No. 15 – Surrey Scorchers
- Position: Forward / guard
- League: British Basketball League

Personal information
- Born: 15 May 1987 (age 39) Hammersmith, England
- Listed height: 6 ft 4 in (1.93 m)
- Listed weight: 210 lb (95 kg)

Career information
- College: Temple University
- NBA draft: 2009: undrafted
- Playing career: 2007–present

Career history
- 2007–2008: London Capital
- 2008–2009: Canarias Basketball Academy
- 2009–2012: Guildford Heat
- 2012–2013: London Lions
- 2013–2014: Calais Basket Cheminots
- 2014–2015: Glasgow Rocks
- 2015–2024: Surrey Scorchers
- 2024- present: Surrey 89ers

= Tayo Ogedengbe =

British basketball player (born 1987)

Omotayo Ogedengbe (born 12 May 1987) is a British professional basketball player who currently plays for the Surrey Scorchers in the British Basketball League.

== Early life ==
Ogedenbge began playing basketball aged 17 for local team the Ealing Tornados. After winning the Under-18 conference, he was selected to play for the England U18 national team.

== College career ==
After his performances for Ealing Tornados, he was rewarded with a half-scholarship to Temple University in Philadelphia, but returned after three months to debut for the London Towers.

== Professional career ==
In 2007, Ogedenge joined British Basketball League team London Capital and averaged 7.3 points per game in his debut season. He then moved to Spain for a year to join the Grand Canaries Basketball Academy.

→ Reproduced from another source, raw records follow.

-- ==== Sys2Proof/Machine/Budget.lean ====
section
/-!
DEFINITION. The host personality (R379), the protected cache and its budget as the registers of GLY report them (R357
to R359, R374, R384), and LOOM's deques (R300), which several blocks push to.
-/

namespace Sys2Proof.Machine

/-! ### The personality -/

/-- The SAS personality (R379). -/
def isSas (s : State) : Bool := if s.part.hasPcie && s.part.hasSas then s.board.hostSel else s.part.hasSas

/-- Two controllers on the dual x2 port (R372, R379). -/
def isDual (s : State) : Bool := s.board.peMode && !isSas s

/-- Controllers or ports present: one NVMe controller, two with two x2 ports, two SAS ports (R383, R389). -/
def hostPorts (s : State) : Nat := if isSas s || isDual s then 2 else 1

/-- Something sent to the host. -/
def toHost (s : State) (o : HostOut) : State := { s with hfe := { s.hfe with out := s.hfe.out ++ [o] } }

/-! ### Slots -/

/-- Slot n. -/
def glySlot (s : State) (n : Nat) : Slot := tget (dflt {}) s.gly.slots n

/-- Slot n replaced. -/
def setGlySlot (s : State) (n : Nat) (x : Slot) : State :=
  { s with gly := { s.gly with slots := tset (dflt {}) s.gly.slots n x } }

/-- A slot changed. -/
def modGlySlot (s : State) (n : Nat) (f : Slot → Slot) : State := setGlySlot s n (f (glySlot s n))

/-- The occupied slots. -/
def occupiedSlots (s : State) : List (Nat × Slot) := s.gly.slots.filter (fun e => decide (e.2.st ≠ .free))

/-- Slots occupied. -/
def occupied (s : State) : Nat := (occupiedSlots s).length

/-! ### The protected cache -/

/-- The effective budget in 8 MiB units (R358). -/
def effBudget (s : State) : Nat := min (fld s F.GLY_BUDGET_SIZE) (fld s F.SPN_HU_STAT_B_MAX)

/-- The states of the protected cache, in PC_STATE's encoding (R374). -/
inductive PcState where
  | none | ready | retiring
deriving DecidableEq, Repr

/-- The protected cache (R358, R359): RETIRING from the tier's request for retirement until it is RETIRED. -/
def pcState (s : State) : PcState :=
  let st := fltState s
  if (st = .ready ∨ st = .constrained) ∧ flag s F.SPN_HU_STAT_VALID = true ∧ effBudget s ≠ 0 then
    if flag s F.FLT_STAT_RETIRE_REQ then .retiring else .ready
  else .none

/-- PC_STATE's encoding. -/
def PcState.code : PcState → Nat
  | .none => 0 | .ready => 1 | .retiring => 2

/-- Bytes rounded up to 4 KiB units. -/
def units4k (n : Nat) : Nat := (n + 4095) / 4096

/-- Budget reserved, in 4 KiB units: by transfers under way and by versions that depend on the hold-up flush (R37). -/
def budgetReserved (s : State) : Nat :=
  ((occupiedSlots s).map (fun e => if e.2.moving && e.2.budgeted then e.2.charge else 0)).sum +
    units4k ((s.gly.index.map (fun v => if v.budgeted then v.charge else 0)).sum)

/-- Protected data not yet destaged, in 4 KiB units. -/
def budgetDirty (s : State) : Nat :=
  units4k ((s.gly.index.map (fun v => if v.budgeted && !v.clean then v.charge else 0)).sum)

/-- B_MAX lies below what is reserved (R358): Galley grants no reservation. -/
def budgetCut (s : State) : Bool := decide (fld s F.SPN_HU_STAT_B_MAX * 2048 < budgetReserved s)

/-! ### Outcomes and posting (R356) -/

/-- A success code (R339). -/
def okStatus (w : Word) : Bool := decide (getBits w 0 8 ≤ 1)

/-- A slot's outcome is a failure. -/
def slotFailed (x : Slot) : Bool :=
  x.special.isSome || (match x.outcome with | some w => !okStatus w | none => false)

/-- Galley is frozen (Table 9.5, R297, R369). -/
def glyFrozen (s : State) : Bool := powerLost s || safeState s

/-- A version is durable as things stand (R349): destaged, or within the budget of a protected cache that is READY. -/
def safeVersion (s : State) (v : Version) : Bool := v.clean || (v.durable && decide (pcState s = .ready))

/-- Every block of a write is durable. -/
def writeDurable (s : State) (asn : Nat) : Bool :=
  (s.gly.index.filter (fun v => decide (v.asn = asn))).all (safeVersion s)

/-- A flush. -/
def isFlush (x : Slot) : Bool := match x.cls with | .flush => true | .syncCache im => !im | _ => false

/-- R348: every write in the flush's scope that was posted before its fetch is durable. -/
def flushDone (s : State) (x : Slot) : Bool :=
  s.gly.index.all (fun v => !(decide (x.nsid = 0xFFFFFFFF ∨ v.nsid = x.nsid) &&
    (match v.posted with | some q => decide (q ≤ x.fetchSeq) | none => false) && !v.durable))

/-- The volatile write cache is on for a slot's controller (R372). -/
def vwcOn (s : State) (x : Slot) : Bool := Nat.testBit (fld s F.GLY_CTL_VWC_EN) x.ctrl

/-- Some occupied slot other than n satisfies the test. -/
def otherSlot (s : State) (n : Nat) (p : Nat → Slot → Bool) : Bool :=
  (occupiedSlots s).any (fun e => decide (e.1 ≠ n) && p e.1 e.2)

/-- A slot meets every condition of R356 that its own command, its zone and its write or flush set. -/
def slotReady (s : State) (n : Nat) : Bool :=
  let x := glySlot s n
  decide (x.st = .gated ∧ x.descOut = 0 ∧ x.holds = 0) && x.outcome.isSome &&
  (slotFailed x || !x.landed || writeDurable s x.asn || (vwcOn s x && !x.fua)) &&
  (slotFailed x || !isFlush x || flushDone s x) &&
  (x.zone.isNone || !otherSlot s n (fun _ y => decide (y.zone = x.zone ∧ y.asn < x.asn)))

/-- A slot may be posted, with its pair (R352). -/
def pairReady (s : State) (n : Nat) : Bool :=
  slotReady s n && (match (glySlot s n).pair with | some m => slotReady s m | none => true)

/-- The slots that may be posted, in the order in which they came to (R356): the ones that still may keep their places. -/
def orderSync (s : State) : State :=
  let now := ((occupiedSlots s).map (fun e => (e.1, e.2.asn))).filter (fun e => pairReady s e.1)
  { s with gly := { s.gly with
    order := s.gly.order.filter (fun e => decide (e ∈ now)) ++ now.filter (fun e => decide (e ∉ s.gly.order)) } }

/-- The registers by which GLY reports itself brought up to date (R358, R365, R374, R384, R607): a change of the
protected cache raises source 195 and moves CKR_READY's PROTECTED; a change of AWU_256K tells every controller; a drain is
done when no slot is occupied. The posting order follows too (R356). -/
def glySync (s : State) : State :=
  let s := orderSync s
  let pc := pcState s
  let old := fld s F.GLY_BUDGET_STAT_PC_STATE
  let res := min (budgetReserved s) (2 ^ 17 - 1)
  let waiting := ((occupiedSlots s).filter (fun e => decide (e.2.st = .waitBudget))).length
  let occ := occupied s
  let t := setFlds s 0 [(F.GLY_BUDGET_EFFECTIVE, effBudget s), (F.GLY_BUDGET_STAT_PC_STATE, pc.code),
    (F.GLY_BUDGET_STAT_AWU_256K, b2n (decide (pc = .ready))), (F.GLY_BUDGET_STAT_RESERVED, res),
    (F.GLY_BUDGET_STAT_DIRTY, min (budgetDirty s) (2 ^ 17 - 1)), (F.GLY_BUDGET_STAT_WAITING, waiting),
    (F.GLY_STAT_OCCUPIED, occ), (F.GLY_STAT_DISPATCH_BLOCKED, b2n (!s.gly.items.isEmpty)),
    (F.GLY_DRAIN_OCCUPIED, occ)]
  let t := when (decide (pc.code ≠ old)) (fun u => raiseSource u 195) t
  let t := setReady t F.CKR_READY_PROTECTED 0 (decide (pc = .ready))
  let t := when (decide ((pc = .ready) ≠ (old = 1)) && !isSas t)
    (fun u => each (List.range (hostPorts u)) (fun p v => toHost v (.namespaceChanged p)) u) t
  let t := when (!s.gly.items.isEmpty && !flag s F.GLY_STAT_DISPATCH_BLOCKED) (fun u => raiseSource u 194) t
  if flag t F.GLY_DRAIN_GO && !flag t F.GLY_DRAIN_DONE && decide (occ = 0) then
    raiseSource (setFlag t F.GLY_DRAIN_DONE 0 true) 193
  else t

/-! ### The tier's states -/

/-- FltState's encoding in FLT_STAT.STATE (R489). -/
def FltState.code : FltState → Nat
  | .off => 0 | .init => 1 | .unformatted => 2 | .down => 3 | .serving => 4 | .ready => 5 | .constrained => 6
  | .retired => 7

/-- The tier enters a state (R489, R607): source 930, its readiness bits, and the protected cache that follows it. -/
def fltGo (s : State) (st : FltState) : State :=
  let t := raiseSource (setFld s F.FLT_STAT_STATE 0 st.code) 930
  let t := setReady t F.CKR_READY_TIER_READ 0 (fltReads t)
  glySync (setReady t F.CKR_READY_TIER_WRITE 0 (fltWrites t))

/-- OFF with EN = 1 and DRAM ready moves to INIT (Table 13.6). -/
def fltTryInit (s : State) : State :=
  if s.part.hasFlt && decide (fltState s = .off) && flag s F.FLT_CTL_EN && flag s F.BFM_DRAM_STAT_READY then
    fltGo s .init
  else s

/-! ### LOOM's deques -/

/-- An engine of R27 is present. -/
def enginePresent (s : State) (e : Nat) : Bool :=
  if e < 16 then decide (e < s.part.cores) else decide (e < 40 ∧ e - 16 < s.part.shuttles)

/-- The deque of an engine, top first. -/
def dequeOf (s : State) (e : Nat) : List Word := tget (dflt []) s.loom.deques e

/-- The deque of an engine replaced. -/
def setDeque (s : State) (e : Nat) (l : List Word) : State :=
  { s with loom := { s.loom with deques := tset (dflt []) s.loom.deques e l } }

/-- A task word pushed to the bottom of an engine's deque; none when the engine is absent or its deque holds 64. -/
def dequePush (s : State) (e : Nat) (w : Word) : Option State :=
  if enginePresent s e && decide ((dequeOf s e).length < 64) then some (setDeque s e (dequeOf s e ++ [w])) else none

end Sys2Proof.Machine
end

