-- ==== Sys2Proof/Machine/Gly.lean ====
section
/-!
DEFINITION. Galley's commands: doorbells and fetch (R328 to R333), acceptance (R334, R341, R353), dispatch (R336, R337,
R343, R355), reservation and landing (R349, R357), posting (R352, R353, R356), the core ports (R345, R346, R375, R376),
aborts (R360, R361), host resets (R363), drain (R365) and the ASN floor (R371).
-/

namespace Sys2Proof.Machine

/-! ### Doorbells and fetch -/

/-- A host doorbell (R328); a queue that does not exist takes none, and a new tail ends a wait for a second half. -/
def execDoorbell (p qid : Nat) (cq : Bool) (value : Nat) (s : State) : Result :=
  let q := ctlBase s p + qid
  let c := ctxQ s q
  if isSas s ∨ hostPorts s ≤ p then .next s
  else if cq then
    if c.cqEn then .next (setCtxQ s q { c with cqHead := value % 65536 }) else .next s
  else if c.sqEn then
    let t := setCtxQ s q { c with sqTail := value % 65536 }
    .next { t with gly := { t.gly with fusedWait := t.gly.fusedWait.filter (fun k => decide (k ≠ q)) } }
  else .next s

/-- Entries behind the tail of a queue that may be fetched. -/
def entriesIn (s : State) (q : Nat) : Nat :=
  let c := ctxQ s q
  let n := sqSize s q
  if c.sqEn && !c.fetchErr && decide (q ∉ s.gly.fusedWait) then (c.sqTail + n - c.sqHead % n) % n else 0

/-- Slots free. -/
def freeSlots (s : State) : Nat := 8192 - occupied s

/-- A queue of a controller may be granted (R331): it has entries, and room beside the slots kept for admin queues. -/
def grantable (s : State) (p q : Nat) : Bool :=
  decide (0 < entriesIn s q) &&
    (decide (q = ctlBase s p) || decide (fld s F.GLY_CTL_ADMIN_RSV < freeSlots s))

/-- The queues of a controller that may be granted, by context index. -/
def readyQueues (s : State) (p : Nat) : List Nat :=
  ((s.gly.ctx.map (·.1)).filter (fun q => ctlOf s q == p)).filter (grantable s p)

/-- The next of some indices under R25: the first at or after a pointer, wrapping. -/
def nextOf (l : List Nat) (ptr : Nat) : Option Nat := (l.find? (fun q => decide (ptr ≤ q))).or l.head?

/-- A level's pointer: the key is controller × 8 + level; 7 serves round robin. -/
def levelPtr (s : State) (k : Nat) : Nat := tget (dflt 0) s.gly.ptrs k

/-- The weight of a level, 1 to 256 (R331): 1 high, 2 medium, 3 low. -/
def levelWeight (s : State) (p l : Nat) : Nat :=
  (match l with
   | 1 => fld s F.GLY_ARB_CTL_HPW p
   | 2 => fld s F.GLY_ARB_CTL_MPW p
   | _ => fld s F.GLY_ARB_CTL_LPW p) + 1

/-- The credit of a level. -/
def levelCredit (s : State) (p l : Nat) : Nat := tget (dflt 0) s.gly.credits (8 * p + l)

/-- The credit of a level set. -/
def setCredit (s : State) (p l v : Nat) : State :=
  { s with gly := { s.gly with credits := tset (dflt 0) s.gly.credits (8 * p + l) v } }

/-- A pick within a level: the queue, with the pointer moved past it. -/
def pickLevel (s : State) (p l : Nat) (qs : List Nat) : Option (Nat × State) :=
  match nextOf qs (levelPtr s (8 * p + l)) with
  | some q => some (q, { s with gly := { s.gly with ptrs := tset (dflt 0) s.gly.ptrs (8 * p + l) (q + 1) } })
  | none => none

/-- The weighted pick (R331): the queue and its level. -/
def pickWeighted (s : State) (p : Nat) (qs : List Nat) : Option (Nat × Nat × State) :=
  let ofLevel (l : Nat) : List Nat := qs.filter (fun q => decide ((ctxQ s q).prio = l))
  let has (t : State) : Option Nat := [1, 2, 3].find? (fun l => decide (0 < levelCredit t p l) && !(ofLevel l).isEmpty)
  let s' := match has s with
    | some _ => s
    | none => each [1, 2, 3] (fun l t => setCredit t p l (levelWeight t p l)) s
  match has s' with
  | some l => (match pickLevel s' p l (ofLevel l) with
    | some (q, t) => some (q, l, t)
    | none => none)
  | none => none

/-- The queue a controller chooses (R331), the level that pays for it, and the state. -/
def chooseQueue (s : State) (p : Nat) : Option (Nat × Option Nat × State) :=
  let qs := readyQueues s p
  let admin := ctlBase s p
  if bit (rd s .HFE_RESET_STAT 0) p then none
  else if fld s F.GLY_ARB_CTL_MODE p = 0 then (pickLevel s p 7 qs).map (fun x => (x.1, none, x.2))
  else if admin ∈ qs then some (admin, none, s)
  else
    let urgent := qs.filter (fun q => decide ((ctxQ s q).prio = 0))
    if !urgent.isEmpty then (pickLevel s p 0 urgent).map (fun x => (x.1, none, x.2))
    else (pickWeighted s p qs).map (fun x => (x.1, some x.2.1, x.2.2))

/-- The FUSE field of a submission entry: 1 first half, 2 second half. -/
def fuseOf (e : Sqe) : Nat := getBits (e.getD 0 0#64) 8 2

/-- Galley may fetch (R331): enabled, not stopped, not frozen, and the last grant's entries accepted. -/
def mayFetch (s : State) : Bool :=
  flag s F.GLY_CTL_EN && !flag s F.GLY_CTL_FETCH_STOP && !glyFrozen s && s.gly.fetched.isEmpty && !isSas s

/-- The entries of a grant made ready for acceptance, the last of them advancing SQ_HEAD. -/
def fetchedOf (s : State) (q n : Nat) (alone : Bool) (entries : List Sqe) : List Fetched :=
  (List.range n).map (fun k =>
    { queue := q
      ctrl := ctlOf s q
      cmd := (entries.getD k []).take 8
      advance := if k + 1 = n then n else 0
      alone := alone
      fetchSeq := s.gly.postSeq })

/-- A fetch (R331, R332). -/
def execFetch (entries : List Sqe) (err : Bool) (s : State) : Result :=
  if !mayFetch s || decide (freeSlots s = 0) then .next s
  else
    match grant (hostPorts s) s.gly.ptr (fun p => (chooseQueue s p).isSome) with
    | none => .next s
    | some p =>
      match chooseQueue s p with
      | none => .next s
      | some (q, level, t) =>
        let t := { t with gly := { t.gly with ptr := grantNext (hostPorts s) p } }
        if err then
          let t := setCtxQ t q { ctxQ t q with fetchErr := true }
          .next (sendFault t .gly 192 FK.glyFetch 5 q)
        else
          let free := freeSlots s
          let inQueue := entriesIn s q
          let room := if q = ctlBase s p then free else free - fld s F.GLY_CTL_ADMIN_RSV
          let n := min (2 ^ fld s F.GLY_ARB_CTL_AB p) (min inQueue room)
          let lastFirst := decide (fuseOf (entries.getD (n - 1) []) = 1)
          -- plus one to keep a fused pair whole; a first half whose second is not behind the tail waits
          let m := if lastFirst then (if n < inQueue ∧ n < free then n + 1 else n - 1) else n
          let t := match level with | some l => setCredit t p l (levelCredit t p l - m) | none => t
          if m = 0 then
            .next { t with gly := { t.gly with fusedWait := t.gly.fusedWait ++ [q] } }
          else .next { t with gly := { t.gly with fetched := fetchedOf s q m false entries } }

/-- The 1 ms wait for a second half ends: the first half is fetched alone (R332). -/
def execFusedWaitTimeout (q : Nat) (entry : Sqe) (s : State) : Result :=
  if mayFetch s && decide (q ∈ s.gly.fusedWait ∧ 0 < freeSlots s) then
    let t := { s with gly := { s.gly with fusedWait := s.gly.fusedWait.filter (fun k => decide (k ≠ q)) } }
    .next { t with gly := { t.gly with fetched := fetchedOf s q 1 true [entry] } }
  else .next s

/-! ### Acceptance -/

/-- Overlap kind of a command (Table 9.4). -/
def overlapKind (cls : CmdClass) (fuse : Nat) : Nat :=
  if fuse = 1 ∨ fuse = 2 then 4
  else match cls with
  | .compareAndWrite => 4
  | .namespaceWide => 3
  | .read | .compare | .verify | .kvRetrieve | .kvExist | .kvList => 1
  | .copy | .write | .writeZeroes | .writeUncorrectable | .deallocate | .zoneAppend | .zoneAction | .kvStore
  | .kvDelete => 2
  | .flush | .syncCache _ | .admin | .abort _ _ | .namespaceCreate _ | .unsupported | .invalidField => 0

/-- A write whose data comes from the host. -/
def carriesData (x : Slot) : Bool :=
  decide (x.okind = 2) && (x.cls == .write || x.cls == .zoneAppend || x.cls == .kvStore)

/-- A command that OP-7 orders within a zone (R353). -/
def zoneWriter (cls : CmdClass) : Bool :=
  cls == .write || cls == .writeZeroes || cls == .writeUncorrectable || cls == .zoneAppend

/-- A slot given an outcome the spec names without a STATUS of Table 9.19: the outcome word is free but for being a
failure. -/
def endSpecial (s : State) (n : Nat) (h : HostStatus) : State :=
  let f := freshWord s
  modGlySlot f.2 n (fun x => { x with
    st := .gated
    special := some h
    outcome := some (setBits f.1 0 8 (2 + getBits f.1 0 8 % 254)) })

/-- The zone checks of OP-7 at acceptance (R353, R354). -/
def zoneAccept (s : State) (n : Nat) : State :=
  let x := glySlot s n
  if !zoneWriter x.cls then s
  else match zoneEntry s x.nsid x.slba with
    | none => s
    | some e =>
      let w0 := peekWord s e
      let w1 := peekWord s (e + 8)
      let pwp := getBits w0 0 40
      let first := if x.cls = .zoneAppend then pwp else x.slba
      if !bit w1 40 then endSpecial s n (.zoneRefuse (getBits w1 41 7))
      else if first ≠ pwp ∨ zoneStart s x.nsid x.slba + getBits w0 40 24 < first + x.nlb then endDormant s n 0xFC#64
      else
        let t := setGlySlot s n { x with
          slba := first
          zone := some e
          result := if x.cls = .zoneAppend then BitVec.ofNat 64 first else x.result }
        zoneSet t e 0 40 (first + x.nlb)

Ogedenge returned to England in 2009, and made 117 appearances over three seasons with the Guildford Heat. He later joined the London Lions for the 2012–13 season.

In 2013, he joined French team Calais Basket Cheminots and was selected for French National All-Star game. Upon returning to England once again, Ogedenge joined the Glasgow Rocks for a single season and averaged 15.3 points per game.

A year later, he became the first ever signing for the Surrey Scorchers. He was later named captain and has become the franchise's longest serving player.